■ What you need to do ■
Lines below that include the word "takes" should each be copied.

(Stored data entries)
-- ==== Sys2Proof/Certificates/Slice0/Obligations.lean ====
section
/-! DEFINITION. The statements for the provers, and the terms they are written in (namespace Sys2Proof.Spec): the completion
registers, the first failing check, the host's transactions, and the spec's own formulas. -/

namespace Sys2Proof.Spec
open Sys2Proof.Machine

/-! ## How a command ends (spec/60_exceptions.md R130, R131, R133) -/

/-- `s` after a command completed OK, having written `bytes` bytes, with RESULT `result`. -/
def completed (s : State) (p : Pending) (bytes : Nat) (result : Word) : State :=
  { s with
    bytesWritten := BitVec.ofNat 32 bytes
    result := result
    lastCode := .ok
    lastOp := p.word.extractLsb' 0 8
    irq := { s.irq with done := true }
    pending := none }

/-- `s` after a command completed OK and wrote `out` at Data RAM offset `dst`. -/
def wrote (s : State) (p : Pending) (dst : Nat) (out : List Byte) : State :=
  completed { s with ram := s.ram.writeBytes dst out } p out.length 0

/-- `s` after a command completed with the error code `code`. -/
def failed (s : State) (p : Pending) (code : Code) : State :=
  { s with
    bytesWritten := 0
    result := 0
    lastCode := code
    lastOp := p.word.extractLsb' 0 8
    irq := { s.irq with done := true, err := true }
    pending := none }

/-- The code of the first check of a rule that does not pass. -/
def firstFailing : List (Bool × Code) → Option Code
  | [] => none
  | (passes, code) :: rest => if passes then firstFailing rest else some code

/-- Command `i` in state `s` ends in `onOk` when every check passes, and in `onFail` of the first failing check's code
otherwise. -/
def Runs (i : Instr) (s : State) (checks : List (Bool × Code)) (onOk : State) (onFail : Code → State) : Prop :=
  (firstFailing checks = none → exec i s = .next onOk) ∧
  (∀ code, firstFailing checks = some code → exec i s = .next (onFail code))

/-- A region taken from two ARG values is inside the Data RAM (spec/20_memory.md R54). -/
def inside (s : State) (addr len : Word) : Bool := decide (addr.toNat + len.toNat ≤ s.cfg.dramSize)

/-- The bytes of a region (spec/00_scope.md R12). -/
def bytesAt (s : State) (addr len : Word) : List Byte := s.ram.readBytes addr.toNat len.toNat

/-- The host performs transaction `op` in `s`, leaving `t`; `s.inputs` are the events to come after it. -/
def Bus (s : State) (op : BusOp) (t : State) : Prop :=
  step { s with inputs := .bus op :: s.inputs } = .next t

/-- The engine takes its turn in `s`, leaving `t`; `s.inputs` are the events to come after it. -/
def Turn (s t : State) : Prop :=
  step { s with inputs := .engine :: s.inputs } = .next t

/-- What a failing command with word `w` changes beside the completion registers (spec/60_exceptions.md R131 (b), (c)). -/
def survivors (s : State) (w : Word) : State :=
  match decode w with
  | .ok (.cipherInit c) =>
    if c < s.cfg.nctx then
      { s with
        backend := if s.backend.locked then s.backend else { locked := true, accelSel := s.cfg.accelAvail }
        slots := s.slots.set c Slot.cleared }
    else s
  | .ok (.cipherFinal c) =>
    if c < s.cfg.nctx ∧ (s.slot c).valid then { s with slots := s.slots.set c { s.slot c with ended := true } } else s
  | _ => s

/-- The commands that write to the Data RAM: those with a destination in the table of spec/30_encoding.md R67. -/
def storing : Instr → Bool
  | .cipherUpdate _ | .cipherFinal _ | .cipherReadiv _ => true
  | .rsaPublic | .rsaPrivate | .rsaPad1 | .rsaPad2 | .rsaUnpad => true
  | .rsaPubenc _ | .rsaPrivdec _ | .rsaPrivenc _ | .rsaPubdec _ => true
  | .ecPtEncode => true
  | _ => false

/-! ## Encodings (spec/30_encoding.md R66, R69) -/

/-- One row of the opcode table: mask, match, and the command of selector S. -/
structure Row where
  mask  : Word
  value : Word
  instr : Nat → Instr

/-- The rows of R66 whose command uses S. -/
def selectorRows : List Row :=
  [ ⟨0xFFFFF0FF, 0x01, .cipherInit⟩, ⟨0xFFFFF0FF, 0x02, .cipherUpdate⟩, ⟨0xFFFFF0FF, 0x03, .cipherFinal⟩
  , ⟨0xFFFFF0FF, 0x04, .cipherRelease⟩, ⟨0xFFFFF0FF, 0x05, .cipherReadiv⟩, ⟨0xFFFFF0FF, 0x17, .rsaPubenc⟩
  , ⟨0xFFFFF0FF, 0x18, .rsaPrivdec⟩, ⟨0xFFFFF0FF, 0x19, .rsaPrivenc⟩, ⟨0xFFFFF0FF, 0x1A, .rsaPubdec⟩
  , ⟨0xFFFFF0FF, 0x22, .ecSetform⟩ ]

/-- The rows of R66 whose command requires S = 0. -/
def plainRows : List Row :=
  [ ⟨0xFFFFFFFF, 0x10, fun _ => .rsaLoadcomp⟩, ⟨0xFFFFFFFF, 0x11, fun _ => .rsaClearkey⟩
  , ⟨0xFFFFFFFF, 0x12, fun _ => .rsaPublic⟩, ⟨0xFFFFFFFF, 0x13, fun _ => .rsaPrivate⟩
  , ⟨0xFFFFFFFF, 0x14, fun _ => .rsaPad1⟩, ⟨0xFFFFFFFF, 0x15, fun _ => .rsaPad2⟩
  , ⟨0xFFFFFFFF, 0x16, fun _ => .rsaUnpad⟩, ⟨0xFFFFFFFF, 0x1B, fun _ => .rsaCheckkey⟩
  , ⟨0xFFFFFFFF, 0x20, fun _ => .ecLoadcomp⟩, ⟨0xFFFFFFFF, 0x21, fun _ => .ecSetcurve⟩
  , ⟨0xFFFFFFFF, 0x23, fun _ => .ecCleargroup⟩, ⟨0xFFFFFFFF, 0x24, fun _ => .ecCheckgroup⟩
  , ⟨0xFFFFFFFF, 0x25, fun _ => .ecPtSetxy⟩, ⟨0xFFFFFFFF, 0x26, fun _ => .ecPtSetinf⟩
  , ⟨0xFFFFFFFF, 0x27, fun _ => .ecPtCheck⟩, ⟨0xFFFFFFFF, 0x28, fun _ => .ecPtEncode⟩
  , ⟨0xFFFFFFFF, 0x29, fun _ => .ecPtDecode⟩ ]

/-- The opcode table of R66 as mask and match rows (R69). -/
def rows : List Row := selectorRows ++ plainRows

/-- A word matches a row. -/
def Row.Matches (r : Row) (w : Word) : Prop := w &&& r.mask = r.value

/-- R68's three reasons to reject a word, on its fields: RES, OP, S. -/
def illegalWord (w : Word) : Bool :=
  let op := w.toNat % 256
  let sel := w.toNat / 256 % 16
  w.toNat / 4096 != 0 ||
  (op == 0 || (0x06 ≤ op && op ≤ 0x0F) || (0x1C ≤ op && op ≤ 0x1F) || decide (0x2A ≤ op)) ||
  (sel != 0 && ((0x10 ≤ op && op ≤ 0x16) || op == 0x1B || op == 0x20 || op == 0x21 || decide (0x23 ≤ op)))

/-! ## Cipher engine -/

/-- The backend latch after a CIPHER_INIT was executed (spec/10_state.md R34). -/
def selected (s : State) : Backend :=
  if s.backend.locked then s.backend else { locked := true, accelSel := s.cfg.accelAvail }

/-- The mode of a code 0..6 (spec/40_cipher.md R76). -/
def modeNamed (code : Nat) : Mode := [Mode.ecb, .cbc, .pcbc, .cfb, .ofb, .ctr, .gcm].getD code .ecb

/-- BLOCK_STYLE (spec/40_cipher.md R76). -/
def blockStyle (m : Mode) : Bool := m == .ecb || m == .cbc || m == .pcbc

/-- `Keep(c, total)` (spec/40_cipher.md R83). -/
def kept (c : Slot) (total : Nat) : Nat :=
  if c.pad ∧ c.dir then (if total = 0 then 0 else (total - 1) % c.bs + 1) else total % c.bs

/-- The loop of CIPHER_UPDATE (spec/40_cipher.md R84): blocks 0 .. n−1 of `data`, output, R and ts carried along. -/
def blockLoop (t : Descriptor) (c : Slot) (data : List Byte) (n : Nat) : List Byte × List Byte × List Byte :=
  (List.range n).foldl
    (fun (out, r, ts) j =>
      let o := blockStep t c.mode c.dir c.bs r ts ((data.drop (j * c.bs)).take c.bs)
      (out ++ o.y, o.r, o.ts))
    ([], c.mod1.take c.bs, c.ts.getD [])

/-- What CIPHER_FINAL computes (spec/40_cipher.md R85): `out`, `R`, `ts`. In a padded decrypt the output is cut by the last
byte of the plaintext block. -/
def lastOutput (t : Descriptor) (c : Slot) : List Byte × List Byte × List Byte :=
  let r := c.mod1.take c.bs
  let ts := c.ts.getD []
  let part := c.buf.take c.fill
  if c.pad ∧ ¬ c.dir then
    let o := blockStep t c.mode c.dir c.bs r ts (part ++ List.replicate (c.bs - c.fill) (BitVec.ofNat 8 (c.bs - c.fill)))
    (o.y, o.r, o.ts)
  else if c.pad then
    let o := blockStep t c.mode c.dir c.bs r ts (c.buf.take c.bs)
    (o.y.take (c.bs - (o.y.getD (c.bs - 1) 0).toNat), o.r, o.ts)
  else if c.fill = 0 then ([], r, ts)
  else if c.mode = .ecb then
    let z := (if c.dir then transformDec else transformEnc) t ts (part ++ zeros (c.bs - c.fill))
    (z.1.take c.fill, r, z.2)
  else
    let z := transformEnc t ts r
    (xorBytes (z.1.take c.fill) part,
      if c.mode = .ofb then z.1 else if c.mode = .ctr ∨ c.mode = .gcm then ctrInc r c.bs else r, z.2)

/-- `L`: the claimed pad length of a padded decrypt (spec/40_cipher.md R85). -/
def padLength (t : Descriptor) (c : Slot) : Nat :=
  ((blockStep t c.mode c.dir c.bs (c.mod1.take c.bs) (c.ts.getD []) (c.buf.take c.bs)).y.getD (c.bs - 1) 0).toNat

/-- What of a slot a later command can observe (spec/10_state.md R41; spec/40_cipher.md R84): everything but BUF beyond
FILL. -/
def observable (c : Slot) : Slot := { c with buf := c.buf.take c.fill }

/-- A stream of CIPHER_UPDATEs on slot `ctx`. Before each one the host fills the Data RAM with `e.1` and the ARG registers
with `e.2`. Gives the last state, the concatenated input and the concatenated output read back, if every Update is OK. -/
def feed (ctx : Nat) : State → List (Memory × Args) → Option (State × List Byte × List Byte)
  | s, [] => some (s, [], [])
  | s, (m, x) :: rest =>
    match exec (.cipherUpdate ctx) { s with ram := m, pending := some ⟨encode (.cipherUpdate ctx), x⟩ } with
    | .next t =>
      if t.lastCode = .ok then
        (feed ctx t rest).map fun (u, i, o) =>
          (u, m.readBytes x[0].toNat x[1].toNat ++ i, t.ram.readBytes x[2].toNat t.bytesWritten.toNat ++ o)
      else none
    | _ => none

/-- A CIPHER_FINAL on slot `ctx` with Data RAM `m` and ARG registers `x`: its code and the output read back. -/
def finish (ctx : Nat) (s : State) (m : Memory) (x : Args) : Option (Code × List Byte) :=
  match exec (.cipherFinal ctx) { s with ram := m, pending := some ⟨encode (.cipherFinal ctx), x⟩ } with
  | .next t => some (t.lastCode, t.ram.readBytes x[2].toNat t.bytesWritten.toNat)
  | _ => none

/-- A CIPHER_INIT on slot `ctx` with Data RAM `m` and ARG registers `x`, when it completes OK. -/
def start (ctx : Nat) (s : State) (m : Memory) (x : Args) : Option State :=
  match exec (.cipherInit ctx) { s with ram := m, pending := some ⟨encode (.cipherInit ctx), x⟩ } with
  | .next t => if t.lastCode = .ok then some t else none
  | _ => none

/-- `s` with every GCM slot turned into a CTR slot. -/
def asCtr (s : State) : State :=
  { s with slots := s.slots.map fun c => if c.mode = .gcm then { c with mode := .ctr } else c }

/-! ## RSA datapath -/

/-- The eight components in index order (spec/10_state.md R35). -/
def keyComponents (k : RsaKey) : List (Option Nat) := [k.n, k.e, k.d, k.p, k.q, k.dmp, k.dmq, k.coef]

/-- The CRT quintet is present (spec/10_state.md R36). -/
def quintet (k : RsaKey) : Bool :=
  k.p.isSome && k.q.isSome && k.dmp.isSome && k.dmq.isSome && k.coef.isSome

/-- `Private(c)` (spec/41_rsa.md R97), when its checks pass. -/
def privateValue (k : RsaKey) (c : Nat) : Nat :=
  if quintet k then
    let p := k.p.getD 0
    let q := k.q.getD 0
    let m1 := c ^ k.dmp.getD 0 % p
    let m2 := c ^ k.dmq.getD 0 % q
    (((k.coef.getD 0 : Int) * ((m1 : Int) - (m2 : Int))) % (p : Int)).toNat * q + m2
  else c ^ k.d.getD 0 % k.n.getD 0

/-- The two guards of the CRT path (spec/41_rsa.md R97). -/
def privateGuards (k : RsaKey) (c : Nat) : List (Bool × Code) :=
  [ (!quintet k || (k.p != some 0 && k.q != some 0), .keyInconsistent)
  , (!quintet k || decide (privateValue k c < 256 ^ bytelen (k.n.getD 0)), .keyInconsistent) ]

/-- The key has what a private transform needs (spec/41_rsa.md R99). -/
def privateReady (k : RsaKey) : Bool := k.n.isSome && (quintet k || k.d.isSome)

/-- A type-1 block with `n` pad bytes: `00 01 ff … ff 00 ‖ data` (spec/41_rsa.md R101). -/
def type1 (n : Nat) (data : List Byte) : List Byte := [0x00, 0x01] ++ List.replicate n 0xFF ++ [0x00] ++ data

/-- A type-2 block with padding string `ps`: `00 02 ‖ ps ‖ 00 ‖ data` (spec/41_rsa.md R101). -/
def type2 (ps data : List Byte) : List Byte := [0x00, 0x02] ++ ps ++ [0x00] ++ data

/-- A type-1 or type-2 block and its data (spec/41_rsa.md R102). -/
def Padded (block data : List Byte) : Prop :=
  (∃ n, block = type1 n data) ∨ (∃ ps, (∀ b ∈ ps, b ≠ 0) ∧ block = type2 ps data)

/-- `ps` was drawn from the stream at `e`, leaving it at `e'` (spec/41_rsa.md R100, R101): no byte is zero; where the fixed
part of the stream has enough nonzero bytes, `ps` is what is left of the draws after the zero draws are discarded, the last
draw being a nonzero one. -/
def Drawn (e : Entropy) (ps : List Byte) (e' : Entropy) : Prop :=
  (∀ b ∈ ps, b ≠ 0) ∧
  (ps.length ≤ (e.queue.filter (· ≠ 0)).length →
    ∃ used, e.queue = used ++ e'.queue ∧ ps = used.filter (· ≠ 0) ∧ e'.pos = e.pos + used.length ∧
      (used = [] ∨ used.getLast? ≠ some 0))

/-- A consistent RSA key (spec/41_rsa.md R113) with the numbers `n e d p q`: N and E are present, and either the quintet is
consistent or it is not all present and D is. -/
def Consistent (k : RsaKey) (n e d p q : Nat) : Prop :=
  p.Prime ∧ q.Prime ∧ p ≠ q ∧ n = p * q ∧ e * d % Nat.lcm (p - 1) (q - 1) = 1 % Nat.lcm (p - 1) (q - 1) ∧
  k.n = some n ∧ k.e = some e ∧
  ((quintet k = false ∧ k.d = some d) ∨
   (k.p = some p ∧ k.q = some q ∧ k.dmp = some (d % (p - 1)) ∧ k.dmq = some (d % (q - 1)) ∧
    ∃ c, k.coef = some c ∧ c < p ∧ q * c % p = 1))

/-- The CRT formula of R97 gives `v^D mod N` for this `v`: always with odd primes, and with a prime 2 when `v` is odd. For an
even `v` and a prime 2 the formula takes `v^0 = 1` modulo 2, and R97's last clause and R113 fail (log entry 22). -/
def CrtExact (k : RsaKey) (p q v : Nat) : Prop := quintet k = true → (p = 2 ∨ q = 2) → v % 2 = 1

■ Task output ■
/-- The engine takes its turn in `s`, leaving `t`; `s.inputs` are the events to come after it. -/
even `v` and a prime 2 the formula takes `v^0 = 1` modulo 2, and R97's last clause and R113 fail (log entry 22). -/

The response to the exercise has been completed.